Dalam RPP Hak Atas Tanah, Sarusun dan Pendaftaran Tanah utamanya memuat terobosan penguatan pertanahan, yaitu penguatan Hak Pengelolaan; Ruang Atas Tanah dan Ruang Bawah Tanah; Sarusun; serta Penggunaan Dokumen Elektronik Dalam Penyelenggaraan Pendaftaran Tanah. Dari aspek pendaftaran tanah, Dirjen PHPT mengungkapkan bahwa RPP ini akan mewajibkan masyarakat untuk ikut serta Program Pendaftaran Tanah Sistematis Lengkap, yang tujuannya menciptakan kepastian hukum hak atas tanah. “Pendaftaran tanah akan mendasarkan pada kenyataan penguasaan fisik bidang tanah yang bersangkutan,” kata Suyus.

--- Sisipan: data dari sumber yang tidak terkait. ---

/-- Steps 2 to 7 of a vector run, step 4 in the order of R176. -/
def Dev.vrunCheck (d : Dev) (c : Nat) (e : TiqEntry) (tds0 tdd : Nat) : Chk :=
  let ctl := VCtl.ofWord e.rs1v
  let ch := e.chain
  let ss := vStages ch
  let tensor (on : Bool) (n reg : Nat) : List Nat := if on && vTensor ch n then [reg] else []
  let srcs := tensor ctl.s1On 1 ctl.s1 ++ tensor ctl.s2On 2 ctl.s2
  let regs := [tds0] ++ srcs ++ (if ctl.dOff then [] else [tdd])
  let s0 := e.desc tds0
  let dd := e.desc tdd
  let fin := vFinalFmt ch (s0.fmtCode, s0.mx)
  let srcFmt (i n : Nat) : Nat × Bool := match n with
    | 0 => vRunFmt ch (s0.fmtCode, s0.mx) i
    | 1 => ((e.desc ctl.s1).fmtCode, (e.desc ctl.s1).mx)
    | 2 => ((e.desc ctl.s2).fmtCode, (e.desc ctl.s2).mx)
    | _ => (0, false)
  let efBad := ss.zipIdx.any (fun (s, i) => s.op = 0x20 && s.ef &&
    ((srcFmt i s.srca) ≠ (0, false) || (srcFmt i s.srcb) ≠ (0, false) || (s.srcb = 1 && ctl.s1Rep) || (s.srcb = 2 && ctl.s2Rep)))
  let needs (n : Nat) : Bool := vReads ch n || vScaleRegion ch n
  let rep (n : Nat) : Bool := if n = 1 then ctl.s1Rep else ctl.s2Rep
  let plainSrcs := (if ctl.s1Rep then [] else tensor ctl.s1On 1 ctl.s1) ++ (if ctl.s2Rep then [] else tensor ctl.s2On 2 ctl.s2)
  let scales := (if ctl.s1On && vScaleRegion ch 1 then [ctl.s1] else []) ++ (if ctl.s2On && vScaleRegion ch 2 then [ctl.s2] else [])
  let nb := vSpaceBeads e ctl tds0 tdd
  let same (x y : Desc) : Bool := x.layoutCode = y.layoutCode && x.rows = y.rows && x.cols = y.cols && x.beads = y.beads
  firstOf [refuse 0x0330 (malformedAny e regs []), d.fmtCheck c e regs [],
    (match e.chainRefusal with | some k => some { cause := k } | none => none),
    refuse 0x0321 (chainKind ch ≠ 2),
    refuse 0x0321 (!ctl.dOff && fin ≠ (dd.fmtCode, dd.mx)),
    refuse 0x0324 (ctl.dOff && !vMaskOut ch),
    refuse 0x0324 ((needs 1 && !ctl.s1On) || (needs 2 && !ctl.s2On) || ((vMaskIn ch || vMaskOut ch || vLenFromMap ch) && !ctl.mOn)),
    refuse 0x0324 efBad,
    refuse 0x0324 ((ctl.s1On && rep 1 && vTensor ch 1 && (e.desc ctl.s1).layout ≠ .linear)
      || (ctl.s2On && rep 2 && vTensor ch 2 && (e.desc ctl.s2).layout ≠ .linear)
      || (vLenFromMap ch && regs.any (fun r => (e.desc r).layout ≠ .linear))),
    refuse 0x0324 (!ctl.dOff && ([tds0] ++ srcs).any (fun r => let x := e.desc r
      overlap x.base x.bytes dd.base dd.bytes && e.td.get 0 r ≠ e.td.get 0 tdd)
      || !ctl.dOff && scales.any (fun r => overlap (e.desc r).base (64 * nb) dd.base dd.bytes)),
    refuse 0x0323 ((plainSrcs ++ (if ctl.dOff then [] else [tdd])).any (fun r => !same s0 (e.desc r))),
    d.placeCheck c false (vrunRefs e tds0 tdd)]

/-- Operands of a compress (R179) or an expand (R180). -/
def packRefs (e : TiqEntry) (expand : Bool) (tds tdd : Nat) : List OpRef :=
  let ctl := VCtl.ofWord e.rs1v
  let s := e.desc tds
  let x := e.desc tdd
  let rd : Need := { r := true }
  let scr (o : OpRef) : OpRef := { o with stack := false }
  let map (n : Nat) (w : Bool) : OpRef := regionRef (e.desc ctl.s2) (64 + 320 * n) { r := !w, w := w }
  if expand then
    [scr (s.ref rd), { scr (x.ref { r := ctl.s1Rep, w := true }) with armed := false, dest := true }, map x.beads false]
  else
    [scr (s.ref rd), { scr (x.ref { w := true }) with armed := false }]
      ++ (if ctl.s1Rep then [map s.beads false]
          else [regionRef (e.desc ctl.m) (256 * s.beads) rd, map s.beads true])

/-- Steps 2 to 7 of a compress (R179). -/
def Dev.compressCheck (d : Dev) (c : Nat) (e : TiqEntry) (tds tdd : Nat) : Chk :=
  let s := e.desc tds
  let x := e.desc tdd
  firstOf [refuse 0x0330 (malformedAny e [tds, tdd] []), d.fmtCheck c e [tds, tdd] [],
    refuse 0x0323 (x.elems < s.elems),
    refuse 0x0324 s.mx,
    refuse 0x0324 (x.layout ≠ .linear || x.fmtCode ≠ s.fmtCode || x.mx ≠ s.mx),
    d.placeCheck c false (packRefs e false tds tdd)]

/-- Steps 2 to 7 of an expand (R180). -/
def Dev.expandCheck (d : Dev) (c : Nat) (e : TiqEntry) (tds tdd : Nat) : Chk :=
  let s := e.desc tds
  let x := e.desc tdd
  firstOf [refuse 0x0330 (malformedAny e [tds, tdd] []), d.fmtCheck c e [tds, tdd] [],
    refuse 0x0324 (x.fmtCode ≠ s.fmtCode || x.mx || s.mx),
    d.placeCheck c false (packRefs e true tds tdd)]

/-- Whether source and destination agree for a copy within the module (R222). -/
def copyAgrees (s x : Desc) : Bool :=
  s.fmtCode = x.fmtCode && s.mx = x.mx && s.rows = x.rows && s.cols = x.cols &&
  (!s.mx || s.layout = x.layout ||
    ((s.layout = .row64 || s.layout = .row8 || s.layout = .linear) && (x.layout = .row64 || x.layout = .row8 || x.layout = .linear)
      && (!(s.layout = .linear || x.layout = .linear) || s.cols % 32 = 0)))

/-- Operands of TLOAD, TSTORE and TMOVE (R221). -/
def copyRefs (e : TiqEntry) (op : Nat) (tdd tds : Nat) : List OpRef :=
  let s := { (e.desc tds).ref { r := true } with armed := false, scratch := op = 1, stack := op = 0, anyLocal := op = 2 }
  let x := { (e.desc tdd).ref { w := true } with armed := false, scratch := op = 0, stack := op = 1, anyLocal := op = 2 }
  [s, x]

/-- Steps 2 to 7 of TLOAD (0), TSTORE (1) or TMOVE (2). -/
def Dev.copyCheck (d : Dev) (c : Nat) (e : TiqEntry) (op tdd tds : Nat) : Chk :=
  firstOf [refuse 0x0330 (malformedAny e [tds, tdd] []), d.fmtCheck c e [tds, tdd] [],
    refuse 0x0331 (!copyAgrees (e.desc tds) (e.desc tdd)),
    d.placeCheck c (op ≠ 1) (copyRefs e op tdd tds)]

/-- Whether a SEND's or RECV's descriptors agree (R224). -/
def sendAgrees (s x : Desc) : Bool :=
  s.fmtCode = x.fmtCode && s.mx = x.mx && s.layout = x.layout && s.rows = x.rows && s.cols = x.cols && s.tag = x.tag && s.layout ≠ .plain

/-- The stream a handle names, where it may be used (R225). -/
def Dev.streamOk (d : Dev) (part : Nat) (h : Word) : Option Stream :=
  match d.fe.streams.find? (bits h 17 0) with
  | some s => if s.open' && !s.closing && s.part = part && (d.fe.sIds.gens.get 0 (bits h 17 0)).toNat = bits h 23 18 then some s else none
  | none => none

/-- Whether a stream handle is stale or names no stream (R305). -/
def Dev.streamStale (d : Dev) (h : Word) : Bool :=
  (d.fe.streams.find? (bits h 17 0)).isNone || (d.fe.sIds.gens.get 0 (bits h 17 0)).toNat ≠ bits h 23 18

/-- The module that an address reaches, where it translates: a remote page's home, else this one. -/
def Dev.homeOf (d : Dev) (who : Accessor) (va : Nat) : Option Nat :=
  match d.translate who va with
  | .page v => (match v.mem with | .remote m => some m | _ => some d.id.toNat)
  | _ => none

/-- Operands of SEND (local source) or RECV (local destination), and the remote one (R221). -/
def sendRefs (e : TiqEntry) (recv : Bool) (tdd tds : Nat) : List OpRef :=
  let loc (o : OpRef) : OpRef := { o with armed := false, stack := true }
  let rem (o : OpRef) : OpRef := { o with armed := false, scratch := false, stack := false, remote := true }
  if recv then [rem ((e.desc tds).ref { r := true }), loc ((e.desc tdd).ref { w := true })]
  else [loc ((e.desc tds).ref { r := true }), rem ((e.desc tdd).ref { w := true })]

/-- Steps 2 to 7 of SEND or RECV; the stream is of step 4 (R215, R225). -/
def Dev.sendCheck (d : Dev) (c : Nat) (e : TiqEntry) (recv : Bool) (tdd tds : Nat) : Chk :=
  let who := d.who c
  let far := e.desc (if recv then tds else tdd)
  firstOf [refuse 0x0330 (malformedAny e [tds, tdd] []), d.fmtCheck c e [tds, tdd] [],
    refuse 0x0331 (!sendAgrees (e.desc tds) (e.desc tdd)),
    refuse 0x0140 (match d.streamOk who.part e.rs1v with
      | some s => (match d.homeOf who far.base with | some m => m ≠ s.dest.toNat | none => false)
      | none => true),
    d.placeCheck c false (sendRefs e recv tdd tds)]

/-- Bead positions that an ARM registers (R101, R226). -/
def Dev.armPositions (d : Dev) (c : Nat) (x : Desc) : List Nat := d.beadMpas (d.who c) (x.ref {})

/-- The range of an ARM as an operand: no right is needed. -/
def armRef (x : Desc) : OpRef := { x.ref {} with armed := false }

/-- Steps 2 to 7 of ARM (R226). -/
def Dev.armCheck (d : Dev) (c : Nat) (e : TiqEntry) (rec td : Nat) : Chk :=
  let x := e.desc td
  firstOf [refuse 0x0330 (malformedAny e [td] []), d.fmtCheck c e [td] [],
    refuse 0x0336 (x.layout = .plain),
    refuse 0x0336 (x.beads = 0 || 1024 < x.beads),
    refuse 0x0333 ((d.core c).arms.find? rec).isSome,
    refuse 0x0334 ((d.core c).arms.any (fun p => (d.armPositions c x).any (fun a => (lines a x.bstride).any p.2.covers))),
    d.placeCheck c false [armRef x]]

/-- Operands of DIGEST (R235): the tensor and the result. -/
def digestRefs (e : TiqEntry) (td : Nat) : List OpRef :=
  [{ (e.desc td).ref { r := true } with armed := false },
   { va := e.rs1v.toNat, len := 8, need := { w := true }, aligned8 := true }]

/-- Steps 2 to 7 of DIGEST (R235). -/
def Dev.digestCheck (d : Dev) (c : Nat) (e : TiqEntry) (td : Nat) : Chk :=
  firstOf [refuse 0x0330 (malformedAny e [td] [] || (e.desc td).layout = .plain), d.fmtCheck c e [td] [],
    d.placeCheck c false (digestRefs e td)]

/-- The range of an RFLUSH (R232): no right, valid leaves, one memory. -/
def Dev.rflushCheck (d : Dev) (c : Nat) (e : TiqEntry) : Chk :=
  if e.rs2v = 0 then none
  else match d.checkExtent (d.who c) {} false e.rs1v.toNat e.rs2v.toNat with
    | .error f => some f
    | .ok _ => none

/-- The operands of an instruction, as step 7 and the interlock see them (R228, R237). -/
def TiqEntry.refs (e : TiqEntry) : List OpRef :=
  match decodeTensor e.word with
  | some (.mma _ mode _ _ tdb tda) => mmaRefs e mode tda tdb
  | some (.vrun _ _ tds0 tdd) => vrunRefs e tds0 tdd
  | some (.compress _ tds tdd) => packRefs e false tds tdd
  | some (.expand _ tds tdd) => packRefs e true tds tdd
  | some (.tload tdd tds) => copyRefs e 0 tdd tds
  | some (.tstore tdd tds) => copyRefs e 1 tdd tds
  | some (.tmove tdd tds) => copyRefs e 2 tdd tds
  | some (.send tdd tds _) => sendRefs e false tdd tds
  | some (.recv tdd tds _) => sendRefs e true tdd tds
  | some (.digest tds _ _ _) => digestRefs e tds
  | _ => []

/-- Checks 2 to 7 of an entry's instruction (R215). -/
def Dev.checkEntry (d : Dev) (c : Nat) (e : TiqEntry) : Chk :=
  match decodeTensor e.word with
  | none => none
  | some (.mma slim mode grp _ tdb tda) => d.mmaCheck c e slim mode grp tda tdb
  | some (.vrun _ _ tds0 tdd) => d.vrunCheck c e tds0 tdd
  | some (.compress _ tds tdd) => d.compressCheck c e tds tdd
  | some (.expand _ tds tdd) => d.expandCheck c e tds tdd
  | some (.tload tdd tds) => d.copyCheck c e 0 tdd tds
  | some (.tstore tdd tds) => d.copyCheck c e 1 tdd tds
  | some (.tmove tdd tds) => d.copyCheck c e 2 tdd tds
  | some (.send tdd tds _) => d.sendCheck c e false tdd tds
  | some (.recv tdd tds _) => d.sendCheck c e true tdd tds
  | some (.arm rec td _) => d.armCheck c e rec td
  | some (.disarm rec) => refuse 0x0335 ((d.core c).arms.find? rec).isNone
  | some (.digest tds _ _ _) => d.digestCheck c e tds
  | some (.rflush ..) => d.rflushCheck c e
  | some (.cset ..) | some (.signal ..) | some (.wait ..) | some (.clasp ..) => none

/-- Whether an extent of the interlock covers local memory: scratchpad or stack bank of this core (R201, R237). -/
def Dev.localLines (d : Dev) (c : Nat) (o : OpRef) : List Nat :=
  let n := o.lock.getD o.len
  (d.pieces (d.who c) (n / 65536 + 2) o.va n).flatMap (fun p => match memKind p.1 with
    | .scratch c' => if c' = c then [p.1 / 64, (p.1 + p.2 - 1) / 64] else []
    | .stack c' => if c' = c then [p.1 / 64, (p.1 + p.2 - 1) / 64] else []
    | _ => [])

/-- An operand's extent for the interlock: its first and last line (R201), where it is local. -/
def Dev.extentOf (d : Dev) (c : Nat) (o : OpRef) : Option (Nat × Nat) :=
  match d.localLines c o with
  | [] => none
  | l :: ls => some (ls.foldl min l, ls.foldl max l)

/-- Extents beyond what an entry records are merged into the last one of their kind (R237). -/
def mergeExtents (n : Nat) (es : List (Nat × Nat)) : List (Nat × Nat) :=
  match es.drop (n - 1) with
  | [] => es
  | l :: ls => es.take (n - 1) ++ [ls.foldl (fun a b => (min a.1 b.1, max a.2 b.2)) l]

/-- Read extents of an entry (R201: up to 4), in the order of R237. -/
def Dev.readExtents (d : Dev) (c : Nat) (e : TiqEntry) : List (Nat × Nat) :=
  mergeExtents 4 (e.refs.filterMap (fun o => if o.need.r && !o.dest then d.extentOf c o else none))

/-- Operands that an entry writes, in the order of R237: a vector run's D, then its mask output, then its residual; a pack's
destination, then its map. -/
def TiqEntry.writeRefs (e : TiqEntry) : List OpRef :=
  let ws := e.refs.filter (·.need.w)
  ws.filter (·.dest) ++ ws.filter (fun o => !o.dest && !o.need.r) ++ ws.filter (fun o => !o.dest && o.need.r)

/-- Write extents of an entry (R201: up to 2). -/
def Dev.writeExtents (d : Dev) (c : Nat) (e : TiqEntry) : List (Nat × Nat) :=
  mergeExtents 2 (e.writeRefs.filterMap (d.extentOf c))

RPP ini juga mengunci bahwa alat bukti lama wajib didaftar paling lama lima tahun sesuai target pendaftaran tanah dan setelah lima tahun, tidak dapat digunakan lagi sebagai dasar dalam kegiatan pendaftaran tanah. “Dalam RPP Hak Atas Tanah, Sarusun dan Pendaftaran Tanah juga akan mengatur percepatan jangka waktu pengumuman, yakni untuk program PTSL, pengumuman dapat dilakukan dalam 14 hari dan untuk sporadik 30 hari," lanjutnya.

RPP Hak Atas Tanah, Sarusun dan Pendaftaran Tanah juga mendukung penggunaan dokumen elektronik sebagai tanda bukti hak. Hal ini ditegaskan dalam pasal 147 dan pasal 175 poin ketiga UU Ciptaker, yang pada intinya tanda bukti hak, sertipikat, SK Menteri termasuk juga Akta PPAT dapat dibuat dalam bentuk dokumen elektronik. Hal ini juga telah dilaksanakan Kementerian ATR/BPN melalui 4 layanan pertanahan yaitu Hak Tanggungan Elektronik (HT-EL), Pembuatan SKPT, pengecekan sertipikat tanah, dan Informasi ZNT. “Mengenai penggunaan dokumen elektronik, peraturan menterinya sudah diteken oleh Pak Menteri,” papar Suyus.

Sebelumnya, Sekjen Konsorsium Pembaruan Agraria, Dewi Kartika, menilai substansi UU Cipta Kerja menabrak konstitusi. UU Cipta Kerja dianggap melanggar Pasal 33 ayat (3) dan (4) UUD Tahun 1945 yang intinya negara wajib menggunakan sumber agraria Indonesia untuk sebesar-besarnya kemakmuran rakyat melalui demokrasi ekonomi. UU Cipta Kerja juga mengabaikan beragam putusan MK yang menguatkan hak konstitusi rakyat, seperti petani, nelayan, MHA, dan produsen pangan skala kecil.